Investigative Methods

Front cover of Investigative Methods: An NCRM Innovation Collection

On 21 and 22 November 2019, at the University of Liverpool's campus in London, NCRM held its first Innovation Forum to explore the embryonic field of "investigative social research" and the methods that underpin it.

A dynamic and frequently high-impact contemporary field, investigative social research encompasses work by non-governmental organisation/civil society researchers, data and investigative journalists, open source investigators, lawyers and independent researchers alongside social scientists of all kinds, from anthropologists, criminologists, epidemiologists, geographers, historians and sociologists through to those involved in accounting, economics and financial studies as well as data science.
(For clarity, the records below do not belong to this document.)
/-- The balance is kept where one pack and the one printer that may hold of it change, their sum staying. -/
theorem State.StockSound.update (h : s.StockSound) (sound : t.PacksSound) {p : PrinterId} {k : Pack}
    (hk : k ∈ s.packs) {g : Pack → Pack} {q : Printer}
    (hpacks : t.packs = s.packs.map fun x => if x.id = k.id then g x else x)
    (hq : ∀ r : PrinterId, t.printers[r] = if r = p then q else s.printers[r])
    (free : ∀ r : PrinterId, r ≠ p → s.printers[r].loaded ≠ some k.id)
    (hid : (g k).id = k.id ∧ (g k).first = k.first ∧ (g k).last = k.last)
    (bounds : k.first ≤ (g k).next ∧ (g k).next ≤ k.last + 1)
    (balance : (g k).issued + (g k).spoiled + q.holds k.id + (g k).unused
      = k.issued + k.spoiled + s.printers[p].holds k.id + k.unused)
    (others : ∀ id, id ≠ k.id → q.holds id = s.printers[p].holds id) (linked : q.Linked)
    (empty : q.loaded = none → q.Vacant)
    (holding : ∀ id, q.loaded = some id → id = k.id ∧ q.holdingSound (g k)
      ∨ id ≠ k.id ∧ q = s.printers[p]) : t.StockSound := by
  obtain ⟨hi, hfirst, hlast⟩ := hid
  have hmem : ∀ x ∈ t.packs, x = g k ∨ (x ∈ s.packs ∧ x.id ≠ k.id) := by
    intro x hx
    rw [hpacks, List.mem_map] at hx
    obtain ⟨y, hy, rfl⟩ := hx
    split
    · rename_i he
      exact Or.inl (by rw [h.packs.eq_of_id hy hk he])
    · rename_i he
      exact Or.inr ⟨hy, he⟩
  have hp : t.printers[p] = q := by rw [hq, if_pos rfl]
  have hr : ∀ r : PrinterId, r ≠ p → t.printers[r] = s.printers[r] := fun r hr => by rw [hq, if_neg hr]
  refine ⟨sound, fun x hx => ?_, fun x hx => ?_, fun r => ?_, fun r hl => ?_, fun r x hx hl => ?_⟩
  · rcases hmem x hx with rfl | ⟨hx, -⟩
    · have := h.bounds k hk
      omega
    · exact h.bounds x hx
  · have hu := State.held_update hq x.id
    rcases hmem x hx with rfl | ⟨hx, hn⟩
    · have hb := h.balance k hk
      rw [hi] at hu ⊢
      unfold Pack.size at hb ⊢
      omega
    · have hb := h.balance x hx
      have ho := others x.id hn
      omega
  · by_cases he : r = p
    · subst he; rw [hp]; exact linked
    · rw [hr r he]; exact h.linked r
  · by_cases he : r = p
    · subst he; rw [hp] at hl ⊢; exact empty hl
    · rw [hr r he] at hl ⊢; exact h.empty r hl
  · rcases hmem x hx with rfl | ⟨hx, hn⟩
    · by_cases he : r = p
      · subst he
        rw [hp] at hl ⊢
        rcases holding _ hl with ⟨-, hs⟩ | ⟨hn, -⟩
        · exact hs
        · exact absurd hi hn
      · rw [hr r he, hi] at hl
        exact absurd hl (free r he)
    · by_cases he : r = p
      · subst he
        rw [hp] at hl ⊢
        rcases holding _ hl with ⟨he, -⟩ | ⟨-, he⟩
        · exact absurd he hn
        · rw [he] at hl ⊢; exact h.holding r x hx hl
      · rw [hr r he] at hl ⊢; exact h.holding r x hx hl

/-- The balance is kept where a printer and its loaded pack change, their sum staying. -/
theorem State.StockSound.work (h : s.StockSound) {p : PrinterId} {k : Pack}
    (hk : k ∈ s.packs) (hl : s.printers[p].loaded = some k.id) {g : Pack → Pack} {q : Printer}
    (hpacks : t.packs = s.packs.map fun x => if x.id = k.id then g x else x)
    (hq : ∀ r : PrinterId, t.printers[r] = if r = p then q else s.printers[r])
    (home : ∀ x, (g x).home = x.home) (qhome : q.home = s.printers[p].home)
    (hfirst : (g k).first = k.first) (hlast : (g k).last = k.last)
    (bounds : k.first ≤ (g k).next ∧ (g k).next ≤ k.last + 1)
    (balance : (g k).issued + (g k).spoiled + q.count + (g k).unused
      = k.issued + k.spoiled + s.printers[p].count + k.unused)
    (linked : q.Linked) (holding : q.holdingSound (g k)) : t.StockSound := by
  have hi : (g k).id = k.id := congrArg (·.1) (home k)
  have hql : q.loaded = some k.id := (congrArg (·.1) qhome).trans hl
  have hs := h.holding p k hk hl
  refine h.update ?_ hk hpacks hq (h.packs.alone_of_loaded hk hl).loaded ⟨hi, hfirst, hlast⟩ bounds ?_ (fun id hn => ?_)
    linked (fun hn => absurd (hql.symm.trans hn) (by simp)) fun id hid => ?_
  · refine h.packs.congr ?_ fun r => ?_
    · rw [hpacks, List.map_map]
      refine List.map_congr_left fun x _ => ?_
      simp only [Function.comp_apply]
      split
      · exact home x
      · rfl
    · rw [hq]
      split
      · subst_vars; exact qhome
      · rfl
  · rw [holding.holds, hs.holds, hi, if_pos rfl, if_pos rfl]
    exact balance
  · rw [holding.holds, hs.holds, hi, if_neg hn, if_neg hn]
  · exact Or.inl ⟨Option.some.inj (hid.symm.trans hql), holding⟩
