-- ==== Sys2Proof/Syntax.lean ====
section
/-! DEFINITION. The commands of the W25: one constructor per row of spec/opcode_table.json. Cores are named by their
logical core word (R20), dies, groves, ports, engines and rings by number. A row that is an Arbin instruction carries
the core, the thread, the condition code and the instruction's fields (Table 03.2). -/
namespace Sys2Proof
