/-- CWAIT (R275). -/
def opCwait (t : Nat) (cs : BitVec 4) (ga gb : BitVec 5) (wide : Bool) (c : Core) : Res Core :=
  let th := c.th t
  let x := th.rc cs
  let g := th.rg ga
  match unitCheck x 4 permRECV g with
  | some r => .fault c (capFault th.pc r cs x (saddrOf r g.toNat))
  | none =>
    let goal := (th.rg gb).toNat + if wide then 2 ^ 32 * (th.rg (gb + 1)).toNat else 0
    if (c.k (x.ubase + g.toNat)).val.toNat < goal then .hold 10 else .ok c

/-- CRD (R280): the low word, latching the high word for this thread, or the latched high word. -/
def opCrd (t : Nat) (cs : BitVec 4) (ga gd : BitVec 5) (hi : Bool) (c : Core) : Res Core :=
  let th := c.th t
  let x := th.rc cs
  let g := th.rg ga
  match unitCheck x 4 permRD g with
  | some r => .fault c (capFault th.pc r cs x (saddrOf r g.toNat))
  | none =>
    let v := (c.k (x.ubase + g.toNat)).val
    c.thOp t fun y => if hi then y.wg gd y.kHi else { y with kHi := fld v 32 32 }.wg gd (fld v 0 32)

/-- The oldest unacknowledged sequence number of endpoint i: SEQ_NEXT when none is (Table 11.5). -/
def Core.seqOldest (c : Core) (i : Nat) : BitVec 8 :=
  match c.unacked i with
  | [] => (c.chOut i).seqNext
  | m :: ms =>
    let nx := (c.chOut i).seqNext
    ms.foldl (fun s y => if (nx - s).toNat < (nx - y.seq).toNat then y.seq else s) m.seq

/-- CH_OUT_STAT (Table 11.5). -/
def Core.outStat (c : Core) (i : Nat) : Word :=
  BitVec.ofNat 32 ((c.chOut i).seqNext.toNat + 2 ^ 8 * (c.seqOldest i).toNat + 2 ^ 16 * (c.unacked i).length
    + 2 ^ 20 * b2n (c.chOut i).recovery)

/-- CH_IN_STAT (Table 11.5). -/
def Core.inStat (c : Core) (i : Nat) : Word :=
  let h := c.chIn i
  BitVec.ofNat 32 (h.q.length + 2 ^ 4 * h.seqExp.toNat + 2 ^ 12 * b2n h.gap + 2 ^ 13 * b2n h.resumeSent)

/-- CHSTAT (R280). -/
def opChstat (t : Nat) (cs : BitVec 4) (ga gd : BitVec 5) (side : Bool) (c : Core) : Res Core :=
  let th := c.th t
  let x := th.rc cs
  let g := th.rg ga
  match unitCheck x 3 (if side then permRECV else permSEND) g with
  | some r => .fault c (capFault th.pc r cs x (saddrOf r g.toNat))
  | none =>
    let i := x.ubase + g.toNat
    c.thOp t fun y => y.wg gd (if side then c.inStat i else c.outStat i)

/-! ## Releases taking effect -/

/-- Whether a release's earlier writes are all acknowledged (R135). -/
def Core.relReady (c : Core) (r : Release) : Bool :=
  r.rw.all (fun i => !c.f.win.rwOut.any fun x => decide (x.id = i))
  && r.wr.all fun (s, j) => !(sget {} c.f.str s).unacked.any fun p => decide (p.1 = j)

/-- The credit that a CINC by n of counter k returns: a credit message to the source of each enabled window bound to it (R142). -/
def Core.returnCredit (c : Core) (w k : Nat) (n : Word) : Core :=
  if n = 0 then c
  else (List.range 16).foldl (fun c i =>
    let x := c.iwin i
    if x.en ∧ x.cntr.toNat = k then c.sendTo w x.src.toNat true 1 (.credit (BitVec.ofNat 4 i) n) else c) c

/-- What a release does when it takes effect (R135, R142, R263, R273). -/
def Core.effect (c : Core) (w t : Nat) (a : RelAct) : Core :=
  match a with
  | .nothing => c
  | .pool id => c.setPool (c.f.ch.pool.map fun m => if m.id = id then { m with held := false } else m)
  | .kadd k n => (c.raiseK k.toNat n.toNat 1 (BitVec.ofNat 2 t) 0 w).returnCredit w k.toNat n
  | .pkt p => c.sendPkt p

/-- The oldest release of thread t takes effect, when its earlier writes are acknowledged (R135, R136). -/
def Core.releaseEffect (c : Core) (w t : Nat) : Core :=
  match (c.th t).relq with
  | [] => c
  | r :: rest => if c.relReady r then (c.modTh t fun th => { th with relq := rest }).effect w t r.act else c

/-! ## Landings -/

/-- A remote-write acknowledgement: it counts toward releases; DISCARDED or CLEARED sets RW_ERR in the sender's entry while it is
enabled (R141, R143). -/
def Core.landRwAck (c : Core) (id : Nat) (status : BitVec 2) : Core :=
  match c.f.win.rwOut.find? fun r => decide (r.id = id) with
  | none => c
  | some r =>
    let c1 : Core := { c with f := { c.f with win := { c.f.win with
      rwOut := c.f.win.rwOut.filter fun x => !decide (x.id = id) } } }
    let o := c1.ocred r.entry.toNat
    if status ≠ 0 ∧ o.en then c1.setOcred r.entry.toNat { o with rwErr := true } else c1

/-- A credit message of n units for window win from core src (R142). -/
def Core.landCredit (c : Core) (src : Nat) (win : BitVec 4) (n : Word) : Core :=
  match c.creditFor src win.toNat with
  | none => c
  | some i =>
    let o := c.ocred i
    let lim := o.limit.toNat * 256
    let nb := o.bal.toNat + n.toNat * 256
    let c1 := c.setOcred i (if lim < nb then { o with bal := BitVec.ofNat 18 lim, credOvf := true }
                            else { o with bal := BitVec.ofNat 18 nb })
    c1.raiseK o.cntr.toNat n.toNat 3 0 0 src

/-- A router-side write of whole words into scratchpad (R128, R136). -/
def Core.routerWrite (c : Core) (a : Nat) (bs : List Byte) : Core :=
  { c with f := { c.f with
    spad := (c.f.spad.cleanWords (wordsOf a bs.length)).put a bs
    conf := c.f.conf.bind (Conflict.keep a bs.length) } }

/-- One byte of the zero map rewritten with its whole 8-byte word; none when that word is uncorrectable (R185, R186). -/
def Core.setMapBit (c : Core) (byte bit : Nat) (v : Bool) : Option Core :=
  match c.f.spad.firstUe [byte / 8] with
  | some _ => none
  | none =>
    let old := (sget 0 c.f.spad.mem byte).toNat
    let new := BitVec.ofNat 8 (if v then old ||| 2 ^ bit else old &&& (255 - 2 ^ bit))
    let word := (readBytes c.f.spad.mem (byte / 8 * 8) 8).set (byte % 8) new
    let c1 : Core := { c with f := { c.f with spad := c.f.spad.touch [byte / 8] } }
    some (c1.routerWrite (byte / 8 * 8) word)

/-- An inbound remote write: landed or discarded, and its acknowledgement sent (R141, R185, R186). -/
def Core.landRemoteWrite (c : Core) (w src id : Nat) (win : BitVec 4) (off : Nat) (data : List Byte) (zr : Option Bool) :
    Core :=
  let i := win.toNat
  let x := c.iwin i
  let lo := x.base.toNat * 256
  let n := if zr.isSome then 64 else data.length
  let ok := x.en && decide (x.src.toNat = src) && decide (lo ≤ off ∧ off + n ≤ lo + x.len.toNat * 256)
    && (zr.isSome == bitOf c.f.sp.zrIn i)
  let reply := fun (c : Core) (st : BitVec 2) => c.sendTo w src true 1 (.rwack id st)
  let discard := reply (c.bump (cntPerf 9) 1) 1
  if !ok then discard
  else match zr with
    | none => reply (c.routerWrite off data) 0
    | some wide =>
      let ln := (off - lo) / 64
      let byte := (sget 0 c.f.sp.zmap i).toNat * 8 + ln / 8
      let nz := !decide (natOfBytes (data.take 8) = 0)
      match c.setMapBit byte (ln % 8) nz with
      | none =>
        let c1 : Core := { c with f := { c.f with spad := c.f.spad.noteUe (byte / 8) } }
        reply ((c1.notice (.spadUe (byte / 8 * 8))).bump (cntPerf 9) 1) 1
      | some c1 =>
        let c2 := if nz then (c1.routerWrite off (zrExpand (if wide then 2 else 1) data)).bump (cntSp 6) 1
                  else c1.bump (cntSp 7) 1
        reply c2 0

end Sys2Proof.Machine
end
This emerging global field is characterised by the breadth of output it produces: often fast-circulating studies, news stories, reports, trackers and apps which attract global public attention. Researchers in the field make heavy use of: "new data technologies and analytics and other means of intellectual cross pollination, exchanging ideas and sometimes working and writing together, side by side, across borders, and genres each of them with different perspectives, backgrounds, interests, professional expertise, not to mention internationally and culturally diverse geographic and economic circumstances" (Lewis 2018: 23).

The project was led by Dr Michael Mair of the University of Liverpool, Dr Robert Meckin of The University of Manchester and Professor Mark Elliot of The University of Manchester.


Outputs

This project resulted in the publication of a collection of 10 papers on investigative methods of different types. The full collection is available on the NCRM website.